> Task instructions
Find and copy each line of the listing below that has the word "hasLength" in it.
#### Exercise inputs
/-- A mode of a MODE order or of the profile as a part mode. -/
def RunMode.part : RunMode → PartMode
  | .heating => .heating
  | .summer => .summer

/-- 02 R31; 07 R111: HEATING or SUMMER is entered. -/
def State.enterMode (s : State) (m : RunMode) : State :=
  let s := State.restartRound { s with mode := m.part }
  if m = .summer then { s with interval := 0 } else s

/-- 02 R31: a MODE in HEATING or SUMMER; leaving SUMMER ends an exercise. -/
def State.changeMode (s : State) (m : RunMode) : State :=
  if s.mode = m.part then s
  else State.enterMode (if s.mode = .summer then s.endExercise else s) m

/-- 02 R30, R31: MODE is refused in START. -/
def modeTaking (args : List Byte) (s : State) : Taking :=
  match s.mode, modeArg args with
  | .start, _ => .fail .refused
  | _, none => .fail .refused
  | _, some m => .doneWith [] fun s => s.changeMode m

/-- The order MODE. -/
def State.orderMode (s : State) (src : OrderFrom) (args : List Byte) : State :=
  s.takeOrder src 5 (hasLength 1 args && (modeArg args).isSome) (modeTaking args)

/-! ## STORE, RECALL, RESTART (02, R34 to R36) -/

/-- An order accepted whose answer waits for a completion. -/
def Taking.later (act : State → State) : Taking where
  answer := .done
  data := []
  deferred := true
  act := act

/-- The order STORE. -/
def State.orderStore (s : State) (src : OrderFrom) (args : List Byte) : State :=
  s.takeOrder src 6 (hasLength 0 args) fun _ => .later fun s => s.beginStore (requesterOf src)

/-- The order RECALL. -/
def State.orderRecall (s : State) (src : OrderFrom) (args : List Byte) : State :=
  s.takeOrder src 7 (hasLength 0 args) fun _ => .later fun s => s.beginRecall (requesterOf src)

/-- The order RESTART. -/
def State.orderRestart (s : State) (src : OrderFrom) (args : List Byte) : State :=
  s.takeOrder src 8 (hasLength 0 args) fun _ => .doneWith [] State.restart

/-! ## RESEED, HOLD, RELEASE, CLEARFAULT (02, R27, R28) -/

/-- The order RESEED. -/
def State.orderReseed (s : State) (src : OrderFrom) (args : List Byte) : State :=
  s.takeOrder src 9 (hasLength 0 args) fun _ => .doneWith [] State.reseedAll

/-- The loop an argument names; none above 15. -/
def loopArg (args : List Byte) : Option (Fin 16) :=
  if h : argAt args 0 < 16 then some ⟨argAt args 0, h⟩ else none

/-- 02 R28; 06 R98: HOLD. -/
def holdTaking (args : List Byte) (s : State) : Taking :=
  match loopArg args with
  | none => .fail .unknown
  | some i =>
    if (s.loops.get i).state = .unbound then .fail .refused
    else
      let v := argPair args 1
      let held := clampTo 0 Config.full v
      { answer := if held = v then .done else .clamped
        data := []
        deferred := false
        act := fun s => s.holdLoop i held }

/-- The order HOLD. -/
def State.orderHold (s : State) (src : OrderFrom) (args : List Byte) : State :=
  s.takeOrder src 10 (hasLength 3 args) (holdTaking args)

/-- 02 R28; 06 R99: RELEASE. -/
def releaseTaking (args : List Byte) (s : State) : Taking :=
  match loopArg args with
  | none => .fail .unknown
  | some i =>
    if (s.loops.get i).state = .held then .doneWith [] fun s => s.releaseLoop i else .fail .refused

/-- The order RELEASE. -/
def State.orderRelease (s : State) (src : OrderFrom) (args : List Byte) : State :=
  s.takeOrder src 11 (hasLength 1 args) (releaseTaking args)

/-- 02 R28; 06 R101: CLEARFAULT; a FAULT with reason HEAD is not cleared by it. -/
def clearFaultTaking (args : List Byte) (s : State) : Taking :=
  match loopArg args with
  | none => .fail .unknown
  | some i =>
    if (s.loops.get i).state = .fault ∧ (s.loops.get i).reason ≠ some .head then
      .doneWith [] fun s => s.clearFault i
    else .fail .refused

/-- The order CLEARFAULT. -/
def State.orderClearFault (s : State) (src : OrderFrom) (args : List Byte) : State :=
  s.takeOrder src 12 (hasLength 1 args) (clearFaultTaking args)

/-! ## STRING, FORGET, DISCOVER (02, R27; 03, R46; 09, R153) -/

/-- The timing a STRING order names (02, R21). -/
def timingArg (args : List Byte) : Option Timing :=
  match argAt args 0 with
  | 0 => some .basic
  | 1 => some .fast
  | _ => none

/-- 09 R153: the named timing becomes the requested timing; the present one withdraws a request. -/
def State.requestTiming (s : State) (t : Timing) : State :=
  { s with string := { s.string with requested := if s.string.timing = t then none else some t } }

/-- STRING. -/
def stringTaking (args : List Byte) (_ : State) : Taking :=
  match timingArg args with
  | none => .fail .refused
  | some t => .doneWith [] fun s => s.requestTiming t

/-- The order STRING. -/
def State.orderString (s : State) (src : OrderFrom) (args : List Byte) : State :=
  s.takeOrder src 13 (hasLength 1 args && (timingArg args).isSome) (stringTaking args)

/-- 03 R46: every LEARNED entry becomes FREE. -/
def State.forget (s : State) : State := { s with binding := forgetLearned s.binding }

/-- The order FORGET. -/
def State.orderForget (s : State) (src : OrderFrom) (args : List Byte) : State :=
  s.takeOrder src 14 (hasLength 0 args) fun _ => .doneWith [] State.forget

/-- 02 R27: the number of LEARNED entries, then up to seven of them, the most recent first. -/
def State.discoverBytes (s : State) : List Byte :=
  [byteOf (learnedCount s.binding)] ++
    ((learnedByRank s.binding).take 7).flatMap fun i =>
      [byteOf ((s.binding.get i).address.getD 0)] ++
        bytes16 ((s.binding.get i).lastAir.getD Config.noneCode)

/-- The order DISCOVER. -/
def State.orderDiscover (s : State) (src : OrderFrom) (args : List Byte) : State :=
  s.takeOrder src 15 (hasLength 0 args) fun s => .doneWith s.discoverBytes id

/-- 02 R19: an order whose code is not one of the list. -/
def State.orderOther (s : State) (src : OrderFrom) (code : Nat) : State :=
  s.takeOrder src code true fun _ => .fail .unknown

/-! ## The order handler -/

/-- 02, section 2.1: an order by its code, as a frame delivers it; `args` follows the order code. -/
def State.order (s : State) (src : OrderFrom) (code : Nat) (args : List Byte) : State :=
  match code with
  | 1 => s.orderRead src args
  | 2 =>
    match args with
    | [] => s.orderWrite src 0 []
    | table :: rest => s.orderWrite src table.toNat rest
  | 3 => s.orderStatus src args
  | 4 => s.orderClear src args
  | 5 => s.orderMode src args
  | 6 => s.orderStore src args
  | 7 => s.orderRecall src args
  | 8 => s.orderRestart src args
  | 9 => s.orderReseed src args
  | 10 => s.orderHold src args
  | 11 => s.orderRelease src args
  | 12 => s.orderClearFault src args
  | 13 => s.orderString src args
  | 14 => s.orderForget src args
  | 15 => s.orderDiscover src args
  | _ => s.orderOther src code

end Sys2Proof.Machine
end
########
> Solved problem
  s.takeOrder src 5 (hasLength 1 args && (modeArg args).isSome) (modeTaking args)
  s.takeOrder src 6 (hasLength 0 args) fun _ => .later fun s => s.beginStore (requesterOf src)
  s.takeOrder src 7 (hasLength 0 args) fun _ => .later fun s => s.beginRecall (requesterOf src)
  s.takeOrder src 8 (hasLength 0 args) fun _ => .doneWith [] State.restart
  s.takeOrder src 9 (hasLength 0 args) fun _ => .doneWith [] State.reseedAll
  s.takeOrder src 10 (hasLength 3 args) (holdTaking args)
  s.takeOrder src 11 (hasLength 1 args) (releaseTaking args)
  s.takeOrder src 12 (hasLength 1 args) (clearFaultTaking args)
  s.takeOrder src 13 (hasLength 1 args && (timingArg args).isSome) (stringTaking args)
  s.takeOrder src 14 (hasLength 0 args) fun _ => .doneWith [] State.forget
  s.takeOrder src 15 (hasLength 0 args) fun s => .doneWith s.discoverBytes id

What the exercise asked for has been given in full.